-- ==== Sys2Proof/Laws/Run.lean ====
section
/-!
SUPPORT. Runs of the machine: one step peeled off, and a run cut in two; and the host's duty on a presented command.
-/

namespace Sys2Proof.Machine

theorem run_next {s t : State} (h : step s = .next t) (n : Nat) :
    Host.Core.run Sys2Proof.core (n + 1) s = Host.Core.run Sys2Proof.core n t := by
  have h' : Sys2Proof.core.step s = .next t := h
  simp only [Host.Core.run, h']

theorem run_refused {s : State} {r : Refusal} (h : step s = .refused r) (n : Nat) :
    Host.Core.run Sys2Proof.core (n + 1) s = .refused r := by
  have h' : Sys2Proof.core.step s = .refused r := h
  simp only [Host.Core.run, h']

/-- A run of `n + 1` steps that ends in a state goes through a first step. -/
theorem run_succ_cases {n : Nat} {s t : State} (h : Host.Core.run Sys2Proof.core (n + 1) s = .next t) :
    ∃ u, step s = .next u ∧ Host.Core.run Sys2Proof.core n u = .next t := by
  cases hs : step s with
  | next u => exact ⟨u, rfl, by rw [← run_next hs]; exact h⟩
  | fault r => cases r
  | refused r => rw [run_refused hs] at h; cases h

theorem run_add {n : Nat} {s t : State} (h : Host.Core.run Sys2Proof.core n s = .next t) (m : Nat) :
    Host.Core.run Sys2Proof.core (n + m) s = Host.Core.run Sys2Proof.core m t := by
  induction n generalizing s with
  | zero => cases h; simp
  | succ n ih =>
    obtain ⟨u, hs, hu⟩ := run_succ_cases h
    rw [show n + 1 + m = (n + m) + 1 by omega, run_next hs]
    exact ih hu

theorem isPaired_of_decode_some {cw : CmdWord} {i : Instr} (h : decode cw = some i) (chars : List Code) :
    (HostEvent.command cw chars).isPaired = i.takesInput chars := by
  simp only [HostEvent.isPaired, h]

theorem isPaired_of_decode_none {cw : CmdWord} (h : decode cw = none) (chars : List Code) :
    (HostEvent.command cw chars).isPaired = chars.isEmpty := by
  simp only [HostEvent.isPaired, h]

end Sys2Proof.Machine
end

----

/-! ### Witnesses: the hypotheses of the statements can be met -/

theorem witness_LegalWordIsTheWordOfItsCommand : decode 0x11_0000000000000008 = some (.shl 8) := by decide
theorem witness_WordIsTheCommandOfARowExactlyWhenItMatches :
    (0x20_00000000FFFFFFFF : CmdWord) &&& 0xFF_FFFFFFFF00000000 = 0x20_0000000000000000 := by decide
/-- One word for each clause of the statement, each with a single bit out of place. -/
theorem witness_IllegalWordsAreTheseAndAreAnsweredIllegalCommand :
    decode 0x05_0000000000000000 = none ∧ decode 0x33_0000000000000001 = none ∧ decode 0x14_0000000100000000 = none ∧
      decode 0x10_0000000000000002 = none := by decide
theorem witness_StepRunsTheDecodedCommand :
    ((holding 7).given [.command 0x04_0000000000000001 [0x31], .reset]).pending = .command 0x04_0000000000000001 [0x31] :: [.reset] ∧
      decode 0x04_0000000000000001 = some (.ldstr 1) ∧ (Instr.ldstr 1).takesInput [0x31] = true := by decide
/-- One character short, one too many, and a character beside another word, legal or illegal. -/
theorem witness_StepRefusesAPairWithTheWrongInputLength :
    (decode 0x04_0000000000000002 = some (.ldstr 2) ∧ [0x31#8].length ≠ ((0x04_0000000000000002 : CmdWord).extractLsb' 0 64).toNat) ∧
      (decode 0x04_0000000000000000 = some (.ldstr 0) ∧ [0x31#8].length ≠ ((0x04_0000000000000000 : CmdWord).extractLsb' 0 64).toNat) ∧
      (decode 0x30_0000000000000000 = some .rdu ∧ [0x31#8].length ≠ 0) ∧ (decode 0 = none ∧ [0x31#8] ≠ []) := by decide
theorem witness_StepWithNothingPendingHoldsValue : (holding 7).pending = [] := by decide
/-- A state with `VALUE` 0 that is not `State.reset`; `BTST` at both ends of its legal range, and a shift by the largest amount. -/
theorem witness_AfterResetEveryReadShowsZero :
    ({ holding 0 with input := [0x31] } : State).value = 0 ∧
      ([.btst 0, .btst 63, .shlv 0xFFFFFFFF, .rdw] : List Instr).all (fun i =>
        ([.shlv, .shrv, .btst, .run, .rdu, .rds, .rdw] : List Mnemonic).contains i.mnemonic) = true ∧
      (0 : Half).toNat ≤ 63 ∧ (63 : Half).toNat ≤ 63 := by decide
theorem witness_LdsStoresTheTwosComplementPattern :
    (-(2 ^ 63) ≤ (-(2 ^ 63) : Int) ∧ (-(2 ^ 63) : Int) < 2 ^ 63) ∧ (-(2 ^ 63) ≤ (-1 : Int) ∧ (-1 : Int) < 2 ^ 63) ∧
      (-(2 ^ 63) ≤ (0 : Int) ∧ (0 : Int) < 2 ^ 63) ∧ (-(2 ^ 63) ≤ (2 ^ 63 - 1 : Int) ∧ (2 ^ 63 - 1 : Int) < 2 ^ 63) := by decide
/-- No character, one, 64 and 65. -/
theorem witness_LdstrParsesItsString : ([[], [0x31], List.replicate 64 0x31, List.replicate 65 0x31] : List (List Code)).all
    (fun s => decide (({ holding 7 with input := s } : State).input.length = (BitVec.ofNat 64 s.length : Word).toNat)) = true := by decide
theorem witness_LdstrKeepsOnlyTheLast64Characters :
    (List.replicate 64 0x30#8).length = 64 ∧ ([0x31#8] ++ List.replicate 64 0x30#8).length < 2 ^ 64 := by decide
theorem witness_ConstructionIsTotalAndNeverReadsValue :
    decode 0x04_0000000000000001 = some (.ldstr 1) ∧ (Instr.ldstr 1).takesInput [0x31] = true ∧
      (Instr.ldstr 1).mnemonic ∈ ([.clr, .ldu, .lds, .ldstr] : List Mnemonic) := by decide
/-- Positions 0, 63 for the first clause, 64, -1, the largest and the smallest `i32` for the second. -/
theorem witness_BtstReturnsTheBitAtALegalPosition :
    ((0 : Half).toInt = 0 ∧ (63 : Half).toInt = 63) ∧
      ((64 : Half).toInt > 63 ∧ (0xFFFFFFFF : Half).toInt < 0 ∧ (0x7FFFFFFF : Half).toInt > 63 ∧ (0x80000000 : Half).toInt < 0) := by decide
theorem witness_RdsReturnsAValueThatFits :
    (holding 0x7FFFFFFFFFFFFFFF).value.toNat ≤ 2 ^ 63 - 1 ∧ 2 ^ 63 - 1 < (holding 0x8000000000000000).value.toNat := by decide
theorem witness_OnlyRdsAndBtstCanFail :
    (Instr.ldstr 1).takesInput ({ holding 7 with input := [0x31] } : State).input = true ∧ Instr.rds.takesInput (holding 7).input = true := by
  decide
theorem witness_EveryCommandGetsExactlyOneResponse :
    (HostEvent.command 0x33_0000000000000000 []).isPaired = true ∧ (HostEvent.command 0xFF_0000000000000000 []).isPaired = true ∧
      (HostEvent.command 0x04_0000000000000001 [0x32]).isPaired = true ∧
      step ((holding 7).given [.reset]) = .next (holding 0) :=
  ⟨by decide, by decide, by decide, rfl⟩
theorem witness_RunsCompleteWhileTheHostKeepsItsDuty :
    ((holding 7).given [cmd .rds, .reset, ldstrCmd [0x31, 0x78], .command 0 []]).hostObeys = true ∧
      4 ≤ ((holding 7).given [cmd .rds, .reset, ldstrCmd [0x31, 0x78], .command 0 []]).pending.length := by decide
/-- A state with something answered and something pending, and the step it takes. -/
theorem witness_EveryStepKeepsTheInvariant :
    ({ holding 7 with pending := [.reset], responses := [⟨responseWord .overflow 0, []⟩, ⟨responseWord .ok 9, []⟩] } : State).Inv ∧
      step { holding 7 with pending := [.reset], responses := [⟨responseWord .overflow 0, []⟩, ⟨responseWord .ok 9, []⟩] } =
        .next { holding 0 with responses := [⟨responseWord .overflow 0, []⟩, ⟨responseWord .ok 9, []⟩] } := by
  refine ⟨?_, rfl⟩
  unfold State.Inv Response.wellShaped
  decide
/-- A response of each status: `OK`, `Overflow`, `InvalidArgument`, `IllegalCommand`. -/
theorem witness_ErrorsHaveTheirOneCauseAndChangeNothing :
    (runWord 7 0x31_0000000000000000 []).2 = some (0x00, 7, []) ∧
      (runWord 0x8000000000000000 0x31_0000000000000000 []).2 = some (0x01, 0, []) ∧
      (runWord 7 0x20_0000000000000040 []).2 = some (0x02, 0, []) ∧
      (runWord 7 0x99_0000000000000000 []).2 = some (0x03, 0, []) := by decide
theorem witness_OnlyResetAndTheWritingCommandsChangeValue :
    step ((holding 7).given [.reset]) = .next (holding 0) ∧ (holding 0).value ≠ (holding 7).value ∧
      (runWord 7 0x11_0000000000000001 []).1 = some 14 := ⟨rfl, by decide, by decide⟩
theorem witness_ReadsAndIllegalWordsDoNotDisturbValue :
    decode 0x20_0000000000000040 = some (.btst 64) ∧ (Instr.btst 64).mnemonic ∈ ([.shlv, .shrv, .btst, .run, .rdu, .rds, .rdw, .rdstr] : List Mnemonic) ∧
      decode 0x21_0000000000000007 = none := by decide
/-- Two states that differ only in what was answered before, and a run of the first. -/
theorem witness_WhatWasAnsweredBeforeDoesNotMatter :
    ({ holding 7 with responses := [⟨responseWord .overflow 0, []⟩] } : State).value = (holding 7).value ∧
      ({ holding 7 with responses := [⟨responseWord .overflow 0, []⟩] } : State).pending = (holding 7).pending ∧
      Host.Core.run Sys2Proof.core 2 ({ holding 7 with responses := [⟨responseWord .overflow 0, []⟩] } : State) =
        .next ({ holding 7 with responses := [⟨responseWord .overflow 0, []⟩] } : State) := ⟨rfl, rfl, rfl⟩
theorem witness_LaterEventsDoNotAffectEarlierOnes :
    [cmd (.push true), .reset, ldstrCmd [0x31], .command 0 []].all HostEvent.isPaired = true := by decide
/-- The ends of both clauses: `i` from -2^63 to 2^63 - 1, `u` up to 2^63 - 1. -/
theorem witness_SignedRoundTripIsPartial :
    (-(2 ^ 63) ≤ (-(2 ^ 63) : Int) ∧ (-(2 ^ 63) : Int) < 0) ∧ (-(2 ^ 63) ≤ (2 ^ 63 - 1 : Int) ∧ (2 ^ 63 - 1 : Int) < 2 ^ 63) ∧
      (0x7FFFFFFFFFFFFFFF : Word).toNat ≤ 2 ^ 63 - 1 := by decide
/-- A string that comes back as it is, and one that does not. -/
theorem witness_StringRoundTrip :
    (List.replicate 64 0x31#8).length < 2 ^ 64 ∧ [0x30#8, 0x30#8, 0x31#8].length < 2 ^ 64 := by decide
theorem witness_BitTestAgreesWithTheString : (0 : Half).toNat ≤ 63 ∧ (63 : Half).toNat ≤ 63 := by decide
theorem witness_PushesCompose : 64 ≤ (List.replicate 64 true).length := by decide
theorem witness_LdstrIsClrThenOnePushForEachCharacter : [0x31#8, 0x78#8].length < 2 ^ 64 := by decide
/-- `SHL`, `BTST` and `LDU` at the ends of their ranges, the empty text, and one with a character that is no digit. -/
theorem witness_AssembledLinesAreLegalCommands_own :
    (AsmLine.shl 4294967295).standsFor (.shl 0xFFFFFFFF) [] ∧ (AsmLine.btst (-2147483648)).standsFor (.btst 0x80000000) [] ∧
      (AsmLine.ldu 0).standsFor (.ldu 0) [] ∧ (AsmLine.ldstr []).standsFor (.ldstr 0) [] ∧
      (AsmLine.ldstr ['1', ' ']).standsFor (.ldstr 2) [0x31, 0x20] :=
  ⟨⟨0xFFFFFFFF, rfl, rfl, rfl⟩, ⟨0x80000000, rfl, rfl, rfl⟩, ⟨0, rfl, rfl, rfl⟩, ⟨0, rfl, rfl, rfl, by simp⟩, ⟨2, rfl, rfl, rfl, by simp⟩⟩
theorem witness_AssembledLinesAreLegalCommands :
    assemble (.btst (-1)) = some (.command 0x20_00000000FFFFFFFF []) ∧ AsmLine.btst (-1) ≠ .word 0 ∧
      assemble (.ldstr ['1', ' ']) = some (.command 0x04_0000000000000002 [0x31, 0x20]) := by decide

----

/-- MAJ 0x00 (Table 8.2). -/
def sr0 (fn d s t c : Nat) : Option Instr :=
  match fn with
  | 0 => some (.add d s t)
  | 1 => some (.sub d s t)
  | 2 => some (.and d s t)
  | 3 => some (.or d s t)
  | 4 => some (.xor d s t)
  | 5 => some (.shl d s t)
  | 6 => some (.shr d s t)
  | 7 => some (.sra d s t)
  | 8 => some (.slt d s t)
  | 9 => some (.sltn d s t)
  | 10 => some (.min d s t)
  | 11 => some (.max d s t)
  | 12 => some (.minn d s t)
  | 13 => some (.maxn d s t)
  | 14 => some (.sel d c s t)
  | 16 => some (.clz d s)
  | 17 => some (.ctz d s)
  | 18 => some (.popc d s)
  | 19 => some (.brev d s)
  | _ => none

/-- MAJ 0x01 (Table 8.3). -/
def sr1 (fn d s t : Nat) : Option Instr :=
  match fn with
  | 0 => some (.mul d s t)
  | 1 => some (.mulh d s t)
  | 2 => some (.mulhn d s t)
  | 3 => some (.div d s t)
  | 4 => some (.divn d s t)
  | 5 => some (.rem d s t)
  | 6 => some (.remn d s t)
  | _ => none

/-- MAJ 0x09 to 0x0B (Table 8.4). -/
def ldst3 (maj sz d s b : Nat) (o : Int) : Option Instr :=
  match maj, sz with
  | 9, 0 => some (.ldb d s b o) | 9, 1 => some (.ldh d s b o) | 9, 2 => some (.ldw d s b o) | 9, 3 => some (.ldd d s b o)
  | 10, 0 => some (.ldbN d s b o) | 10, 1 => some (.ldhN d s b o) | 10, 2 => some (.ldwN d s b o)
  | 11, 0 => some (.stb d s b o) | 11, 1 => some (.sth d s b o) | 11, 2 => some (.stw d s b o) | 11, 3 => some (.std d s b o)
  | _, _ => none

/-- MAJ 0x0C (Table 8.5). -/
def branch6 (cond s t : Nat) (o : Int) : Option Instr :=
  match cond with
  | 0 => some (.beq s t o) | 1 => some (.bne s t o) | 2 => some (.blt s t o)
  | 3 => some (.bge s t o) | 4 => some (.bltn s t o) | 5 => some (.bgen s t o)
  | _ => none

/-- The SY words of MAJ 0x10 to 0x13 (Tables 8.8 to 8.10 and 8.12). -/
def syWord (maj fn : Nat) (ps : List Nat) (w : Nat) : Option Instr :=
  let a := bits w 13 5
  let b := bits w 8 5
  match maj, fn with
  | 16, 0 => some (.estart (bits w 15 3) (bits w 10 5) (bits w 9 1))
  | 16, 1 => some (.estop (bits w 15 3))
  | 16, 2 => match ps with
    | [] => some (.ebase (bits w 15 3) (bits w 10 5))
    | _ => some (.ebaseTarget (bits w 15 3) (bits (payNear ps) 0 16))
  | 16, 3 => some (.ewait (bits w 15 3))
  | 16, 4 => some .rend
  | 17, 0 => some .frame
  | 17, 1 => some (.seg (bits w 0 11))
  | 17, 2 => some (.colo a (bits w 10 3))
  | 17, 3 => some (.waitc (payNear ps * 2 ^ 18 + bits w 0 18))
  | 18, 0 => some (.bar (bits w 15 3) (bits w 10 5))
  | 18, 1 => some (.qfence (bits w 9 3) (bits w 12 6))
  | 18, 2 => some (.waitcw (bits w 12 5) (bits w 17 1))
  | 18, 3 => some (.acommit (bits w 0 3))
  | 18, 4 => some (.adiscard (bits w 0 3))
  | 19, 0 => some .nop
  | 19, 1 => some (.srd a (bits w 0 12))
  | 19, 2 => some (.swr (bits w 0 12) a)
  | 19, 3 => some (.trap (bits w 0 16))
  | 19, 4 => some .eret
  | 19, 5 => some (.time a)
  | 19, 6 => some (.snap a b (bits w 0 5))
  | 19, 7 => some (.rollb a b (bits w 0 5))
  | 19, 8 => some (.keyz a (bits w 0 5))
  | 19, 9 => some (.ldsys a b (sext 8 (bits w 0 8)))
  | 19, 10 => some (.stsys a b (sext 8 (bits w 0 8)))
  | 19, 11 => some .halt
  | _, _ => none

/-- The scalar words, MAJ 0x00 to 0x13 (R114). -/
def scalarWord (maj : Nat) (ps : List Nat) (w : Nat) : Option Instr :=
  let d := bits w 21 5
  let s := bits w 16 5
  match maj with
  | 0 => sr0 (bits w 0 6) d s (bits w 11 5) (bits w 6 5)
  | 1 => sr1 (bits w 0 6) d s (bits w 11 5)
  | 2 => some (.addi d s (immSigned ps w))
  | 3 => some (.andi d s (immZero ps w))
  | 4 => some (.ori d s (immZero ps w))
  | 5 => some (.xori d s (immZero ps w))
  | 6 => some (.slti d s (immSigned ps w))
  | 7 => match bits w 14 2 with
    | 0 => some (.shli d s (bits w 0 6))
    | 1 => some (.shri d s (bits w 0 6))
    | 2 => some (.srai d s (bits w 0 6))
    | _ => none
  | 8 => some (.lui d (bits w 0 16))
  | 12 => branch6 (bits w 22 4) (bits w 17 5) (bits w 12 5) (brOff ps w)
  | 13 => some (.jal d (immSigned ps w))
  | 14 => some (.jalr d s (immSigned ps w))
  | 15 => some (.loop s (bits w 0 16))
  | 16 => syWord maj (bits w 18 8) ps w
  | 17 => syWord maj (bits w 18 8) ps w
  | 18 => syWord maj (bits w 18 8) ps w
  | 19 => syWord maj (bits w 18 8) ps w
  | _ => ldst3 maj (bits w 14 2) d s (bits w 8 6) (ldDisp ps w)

----

WHAT YOU ARE ASKED TO DO
Everything from the line with "s (bits w 0 16))" through the line with "(ldDisp ps w)" in the listing above must be retyped exactly, with nothing added.

ANSWER BELOW
  | 15 => some (.loop s (bits w 0 16))
  | 16 => syWord maj (bits w 18 8) ps w
  | 17 => syWord maj (bits w 18 8) ps w
  | 18 => syWord maj (bits w 18 8) ps w
  | 19 => syWord maj (bits w 18 8) ps w
  | _ => ldst3 maj (bits w 14 2) d s (bits w 8 6) (ldDisp ps w)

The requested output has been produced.